Duluth's homeless population continues to increase

There is a perception in Duluth that homelessness is declining in the community, CHUM Executive Director Jim Soderberg said Thursday. But 2011 numbers CHUM released Thursday tell a different story.

By: Steve Kuchera, Duluth News Tribune

There is a perception in Duluth that homelessness is declining in the community, CHUM Executive Director Jim Soderberg said Thursday.

But 2011 numbers CHUM released Thursday tell a different story. The number of individuals seeking overnight shelter through CHUM has grown 64 percent over the past 10 years, including a 4 percent increase last year.

“There were 932 people in emergency shelter last year,” Soderberg said during a morning news conference. “This is not a problem we are on top of.”

The news conference took place on the busiest day of an effort to count Duluth’s homeless. Money for programs to help the homeless is pegged to the numbers who are found. Later in the day, CHUM outreach worker Deb Holman visited Jose Solis in his camp in one of the area’s forests. Solis said he was working regularly until he broke his back in an ATV accident seven years ago.

“Since then it’s been downhill,” he said, sitting outside of his tent and near a small fire.

He tried to continue working, but it became too difficult. For a while he lived in a boarding house, until he became tired of becoming fat and lazy.

“I decided to go into the woods and rough it,” he said.

He voluntarily moved to the woods and became homeless in March.
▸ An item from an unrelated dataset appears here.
-- ==== Sys2Proof/Syntax.lean ====
section
/-! DEFINITION. The commands of the ZL6464: one constructor for each row of the opcode table, with its operands. -/

namespace Sys2Proof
He survives on about $400 a month in General Assistance and Food Stamps.

“This is homeless, but I do like it here, except when it is cold,” he said.
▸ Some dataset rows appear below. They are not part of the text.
/-- The register families of the block at 0x1600000 (R519). -/
def regFamsMonitor : List RegFam := [
  ⟨0x1600000, [(0x10, 2)], [⟨0, 1, .rw, [.installer, .operator], 0x0⟩, ⟨1, 1, .rw, [.installer, .operator], 0x0⟩, ⟨4, 4, .rw, [.installer, .operator], 0x0⟩, ⟨8, 4, .rw, [.installer, .operator], 0x0⟩, ⟨16, 16, .rw, [.installer, .operator], 0x1⟩]⟩,
  ⟨0x1600004, [(0x10, 2)], [⟨0, 1, .ro, [], 0x0⟩, ⟨1, 1, .ro, [], 0x0⟩, ⟨16, 16, .ro, [], 0x0⟩]⟩,
  ⟨0x1600100, [(0x200, 2), (0x20, 16)], [⟨0, 5, .sh, [.installer, .operator], 0x0⟩, ⟨5, 2, .sh, [.installer, .operator], 0x0⟩, ⟨8, 4, .sh, [.installer, .operator], 0x0⟩, ⟨12, 4, .sh, [.installer, .operator], 0x0⟩, ⟨16, 4, .sh, [.installer, .operator], 0x0⟩, ⟨20, 4, .sh, [.installer, .operator], 0x0⟩, ⟨24, 4, .sh, [.installer, .operator], 0x0⟩]⟩,
  ⟨0x1600104, [(0x200, 2), (0x20, 16)], [⟨0, 16, .ro, [], 0x0⟩, ⟨16, 12, .ro, [], 0x0⟩, ⟨28, 1, .ro, [], 0x0⟩]⟩,
  ⟨0x1600108, [(0x200, 2), (0x20, 16)], [⟨0, 16, .ro, [], 0x7FFF⟩, ⟨16, 16, .ro, [], 0x8000⟩]⟩,
  ⟨0x160010C, [(0x200, 2), (0x20, 16)], [⟨0, 32, .ro, [], 0x0⟩]⟩,
  ⟨0x1600110, [(0x200, 2), (0x20, 16)], [⟨0, 32, .ro, [], 0x0⟩]⟩,
  ⟨0x1600114, [(0x200, 2), (0x20, 16)], [⟨0, 16, .rw, [.installer, .operator], 0x8000⟩, ⟨16, 16, .rw, [.installer, .operator], 0x7FFF⟩]⟩,
  ⟨0x1600118, [(0x200, 2), (0x20, 16)], [⟨0, 2, .rw, [.installer, .operator], 0x0⟩, ⟨2, 1, .rw, [.installer, .operator], 0x0⟩, ⟨8, 8, .rw, [.installer, .operator], 0x1⟩]⟩,
  ⟨0x1600500, [(0x4, 2)], [⟨0, 16, .w1c, [], 0x0⟩]⟩,
  ⟨0x1600600, [(0x4, 16)], [⟨0, 12, .ro, [], 0x0⟩, ⟨12, 1, .ro, [], 0x0⟩, ⟨13, 1, .ro, [], 0x0⟩, ⟨14, 1, .ro, [], 0x0⟩]⟩,
  ⟨0x1600700, [], [⟨0, 8, .rw, [.installer], 0x69⟩, ⟨8, 8, .rw, [.installer], 0x70⟩, ⟨16, 4, .rw, [.installer], 0x5⟩, ⟨20, 1, .rw, [.installer], 0x1⟩, ⟨21, 1, .rw, [.installer], 0x1⟩, ⟨24, 8, .rw, [.installer], 0x8⟩]⟩,
  ⟨0x1600704, [], [⟨0, 12, .ro, [], 0x0⟩, ⟨12, 1, .ro, [], 0x0⟩, ⟨13, 1, .ro, [], 0x0⟩, ⟨14, 1, .ro, [], 0x0⟩, ⟨15, 1, .ro, [], 0x0⟩, ⟨16, 16, .ro, [], 0x0⟩]⟩,
  ⟨0x1600708, [], [⟨0, 16, .ro, [], 0x0⟩]⟩,
  ⟨0x1600800, [], [⟨0, 1, .rw, [.installer], 0x0⟩, ⟨1, 1, .rw, [.installer], 0x0⟩, ⟨8, 8, .rw, [.installer], 0x4⟩, ⟨16, 8, .rw, [.installer], 0xC⟩, ⟨24, 8, .rw, [.installer], 0x0⟩]⟩,
  ⟨0x1600804, [], [⟨0, 12, .rw, [.installer], 0x0⟩, ⟨16, 12, .rw, [.installer], 0x0⟩]⟩,
  ⟨0x1600808, [], [⟨0, 12, .rw, [.installer], 0x0⟩, ⟨16, 8, .rw, [.installer], 0x0⟩, ⟨24, 8, .rw, [.installer], 0x0⟩]⟩,
  ⟨0x160080C, [], [⟨0, 16, .rw, [.installer], 0x0⟩, ⟨16, 16, .rw, [.installer], 0x0⟩]⟩,
  ⟨0x1600810, [], [⟨0, 3, .ro, [], 0x0⟩, ⟨3, 1, .ro, [], 0x0⟩, ⟨4, 1, .w1c, [], 0x0⟩, ⟨16, 16, .ro, [], 0x0⟩]⟩]

/-- The register families of the block at 0x1700000 (R519). -/
def regFamsCal : List RegFam := [
  ⟨0x1700000, [], [⟨0, 1, .rw, [.installer], 0x1⟩, ⟨1, 1, .rw, [.installer], 0x0⟩, ⟨2, 1, .rw, [.installer], 0x0⟩, ⟨3, 1, .rw, [.installer], 0x1⟩, ⟨8, 8, .rw, [.installer], 0xF⟩]⟩,
  ⟨0x1700004, [], [⟨0, 23, .rw, [.installer], 0x0⟩]⟩,
  ⟨0x1700008, [], [⟨0, 16, .rw, [.installer], 0x0⟩, ⟨16, 8, .rw, [.installer], 0x0⟩]⟩,
  ⟨0x170000C, [], [⟨0, 1, .ro, [], 0x0⟩, ⟨16, 16, .ro, [], 0x0⟩]⟩,
  ⟨0x1700010, [], [⟨0, 16, .rw, [.installer], 0x0⟩, ⟨16, 6, .rw, [.installer], 0x0⟩]⟩,
  ⟨0x1700014, [], [⟨0, 16, .rw, [.installer], 0x0⟩]⟩,
  ⟨0x1700018, [], [⟨0, 8, .ro, [], 0xFF⟩, ⟨8, 1, .ro, [], 0x0⟩, ⟨16, 16, .ro, [], 0x0⟩]⟩,
  ⟨0x1700100, [(0x10, 64)], [⟨0, 1, .ro, [], 0x0⟩, ⟨1, 1, .ro, [], 0x0⟩, ⟨2, 1, .ro, [], 0x0⟩, ⟨8, 4, .ro, [], 0x0⟩, ⟨12, 3, .ro, [], 0x0⟩, ⟨16, 16, .ro, [], 0x0⟩]⟩,
  ⟨0x1700104, [(0x10, 64)], [⟨0, 8, .ro, [], 0x0⟩, ⟨8, 8, .ro, [], 0x0⟩, ⟨16, 8, .ro, [], 0x0⟩, ⟨24, 8, .ro, [], 0x0⟩]⟩,
  ⟨0x1700108, [(0x10, 64)], [⟨0, 16, .rw, [.installer], 0x0⟩, ⟨16, 16, .rw, [.installer], 0x0⟩]⟩,
  ⟨0x170010C, [(0x10, 64)], [⟨0, 32, .ro, [], 0x0⟩]⟩,
  ⟨0x1700800, [(0x4, 64)], [⟨0, 4, .ro, [], 0x0⟩, ⟨4, 4, .ro, [], 0x0⟩, ⟨16, 16, .ro, [], 0x0⟩]⟩,
  ⟨0x1700900, [], [⟨0, 4, .ro, [], 0x0⟩]⟩,
  ⟨0x1701000, [(0x4, 32)], [⟨0, 24, .ro, [], 0x0⟩, ⟨24, 1, .ro, [], 0x0⟩, ⟨25, 1, .ro, [], 0x0⟩]⟩,
  ⟨0x1701100, [], [⟨0, 8, .ro, [], 0x3C⟩, ⟨8, 2, .ro, [], 0x3⟩, ⟨16, 12, .ro, [], 0xA8⟩]⟩,
  ⟨0x1701104, [], [⟨0, 16, .ro, [], 0x64⟩]⟩,
  ⟨0x1701108, [], [⟨0, 8, .rw, [.installer], 0x0⟩, ⟨8, 2, .rw, [.installer], 0x0⟩, ⟨16, 12, .rw, [.installer], 0x0⟩, ⟨28, 1, .rw, [.installer], 0x0⟩, ⟨29, 1, .rw, [.installer], 0x0⟩, ⟨30, 1, .rw, [.installer], 0x0⟩]⟩,
  ⟨0x170110C, [], [⟨0, 16, .rw, [.installer], 0x0⟩, ⟨31, 1, .rw, [.installer], 0x0⟩]⟩,
  ⟨0x1701110, [], [⟨0, 1, .ro, [], 0x0⟩, ⟨1, 1, .ro, [], 0x0⟩, ⟨16, 16, .ro, [], 0x0⟩]⟩]

/-- The register families of the block at 0x1800000 (R519). -/
def regFamsMemint : List RegFam := [
  ⟨0x1800000, [], [⟨0, 6, .rw, [.installer], 0x3F⟩]⟩,
  ⟨0x1800100, [(0x20, 6)], [⟨0, 32, .ro, [], 0x0⟩]⟩,
  ⟨0x1800104, [(0x20, 6)], [⟨0, 16, .ro, [], 0x0⟩, ⟨16, 16, .ro, [], 0x0⟩]⟩,
  ⟨0x1800108, [(0x20, 6)], [⟨0, 16, .ro, [], 0x0⟩, ⟨16, 16, .ro, [], 0x0⟩]⟩,
  ⟨0x180010C, [(0x20, 6)], [⟨0, 16, .ro, [], 0x0⟩, ⟨16, 16, .ro, [], 0x0⟩]⟩,
  ⟨0x1800110, [(0x20, 6)], [⟨0, 24, .ro, [], 0x0⟩]⟩,
  ⟨0x1800114, [(0x20, 6)], [⟨0, 8, .ro, [], 0x0⟩, ⟨8, 8, .ro, [], 0x0⟩, ⟨16, 8, .ro, [], 0x0⟩]⟩,
  ⟨0x1800400, [], [⟨0, 5, .ro, [], 0x0⟩, ⟨16, 16, .ro, [], 0x0⟩]⟩,
  ⟨0x1800404, [], [⟨0, 24, .ro, [], 0x0⟩, ⟨31, 1, .ro, [], 0x1⟩]⟩,
  ⟨0x1800408, [], [⟨0, 3, .ro, [], 0x0⟩, ⟨8, 3, .ro, [], 0x0⟩, ⟨16, 4, .ro, [], 0x0⟩, ⟨24, 7, .ro, [], 0x0⟩]⟩,
  ⟨0x180040C, [], [⟨0, 32, .ro, [], 0x0⟩]⟩,
  ⟨0x1800410, [], [⟨0, 1, .wo, [.installer, .operator], 0x0⟩]⟩]

/-- The register families of the block at 0x1900000 (R519). -/
def regFamsHod : List RegFam := [
  ⟨0x1900000, [(0x40, 16)], [⟨0, 2, .ro, [], 0x0⟩, ⟨4, 4, .ro, [], 0x0⟩, ⟨8, 1, .ro, [], 0x0⟩, ⟨9, 1, .w1c, [], 0x0⟩]⟩,
  ⟨0x1900004, [(0x40, 16)], [⟨0, 32, .ro, [], 0x0⟩]⟩,
  ⟨0x1900008, [(0x40, 16)], [⟨0, 32, .ro, [], 0x0⟩]⟩,
  ⟨0x190000C, [(0x40, 16)], [⟨0, 16, .rw, [.installer, .operator], 0x1000⟩, ⟨16, 16, .ro, [], 0x0⟩]⟩,
  ⟨0x1900010, [(0x40, 16)], [⟨0, 24, .ro, [], 0x0⟩]⟩,
  ⟨0x1900014, [(0x40, 16)], [⟨0, 32, .ro, [], 0x0⟩]⟩,
  ⟨0x1900018, [(0x40, 16)], [⟨0, 32, .ro, [], 0x0⟩]⟩,
  ⟨0x190001C, [(0x40, 16)], [⟨0, 2, .ro, [], 0x0⟩, ⟨8, 5, .ro, [], 0x0⟩]⟩,
  ⟨0x1900400, [], [⟨0, 16, .ro, [], 0x0⟩]⟩]

/-- The register families of the block at 0x1A00000 (R519). -/
def regFamsHostport : List RegFam := [
  ⟨0x1A00000, [], [⟨0, 4, .ro, [], 0x0⟩, ⟨4, 4, .ro, [], 0x0⟩, ⟨8, 1, .ro, [], 0x0⟩, ⟨9, 1, .ro, [], 0x0⟩]⟩,
  ⟨0x1A00010, [], [⟨0, 32, .ro, [], 0x0⟩]⟩,
  ⟨0x1A00014, [], [⟨0, 4, .ro, [], 0x0⟩, ⟨4, 1, .ro, [], 0x0⟩, ⟨5, 1, .ro, [], 0x0⟩, ⟨15, 1, .wo, [.installer, .operator], 0x0⟩, ⟨16, 16, .ro, [], 0x0⟩]⟩,
  ⟨0x1A10000, [(0x10, 32)], [⟨0, 32, .rw, [.maker, .installer, .operator], 0x0⟩]⟩,
  ⟨0x1A10004, [(0x10, 32)], [⟨0, 32, .rw, [.maker, .installer, .operator], 0x0⟩]⟩,
  ⟨0x1A10008, [(0x10, 32)], [⟨0, 32, .rw, [.maker, .installer, .operator], 0x0⟩]⟩,
  ⟨0x1A1000C, [(0x10, 32)], [⟨0, 1, .rw, [.maker, .installer, .operator], 0x1⟩]⟩]

/-- The register families of the block that holds a byte address of the index-0 BAR (R519). -/
def blockFams (a : Nat) : List RegFam :=
  if a < 0x100000 then regFamsSpine
  else if a < 0x180000 then regFamsEvents
  else if a < 0x200000 then regFamsTime
  else if a < 0x400000 then regFamsBudget
  else if a < 0x500000 then regFamsPath
  else if a < 0x580000 then regFamsSynth
  else if a < 0x600000 then regFamsTile
  else if a < 0x800000 then regFamsDfe
  else if a < 0xC00000 then regFamsSpectral
  else if a < 0x1000000 then regFamsRegistry
  else if a < 0x1400000 then regFamsFaeror
  else if a < 0x1500000 then regFamsLink
  else if a < 0x1600000 then regFamsBridge
  else if a < 0x1700000 then regFamsMonitor
  else if a < 0x1800000 then regFamsCal
  else if a < 0x1900000 then regFamsMemint
  else if a < 0x1A00000 then regFamsHod
  else if a < 0x1B00000 then regFamsHostport
  else []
When it becomes too cold Solis seeks shelter at CHUM.

While he likes it in the woods, Solis doesn’t plan on remaining homeless. He is trying to get housing through the Human Development Center’s Shelter Plus Care program.

“They are trying to get me a home, but it’s a long list,” he said.

Holman tries to meet the homeless, gain their trust, make sure they are safe and, when they are ready, work to find them housing.

While it may be a week before a final tally is compiled, Holman estimates the final number probably will be about the 118 people sleeping outside of shelters found last year. But she estimates that number understates the problem by at least 50 people. Last summer, she saw more homeless living in camps around Duluth than she had in the past six years.

Soderberg said it’s not just unemployed people like Solis seeking shelter. A growing number of families are homeless, too.

The number of families CHUM helped between June and December last year was at an all-time high: an average of 13 families a month. That was

45 percent higher than the numbers served in 2007. And families are spending more time in emergency shelter — an average of 46 days last year compared to 35 days in 2007.

“The most disconcerting is the increase in the number of families with very small children who are seeking emergency shelter,” Soderberg said.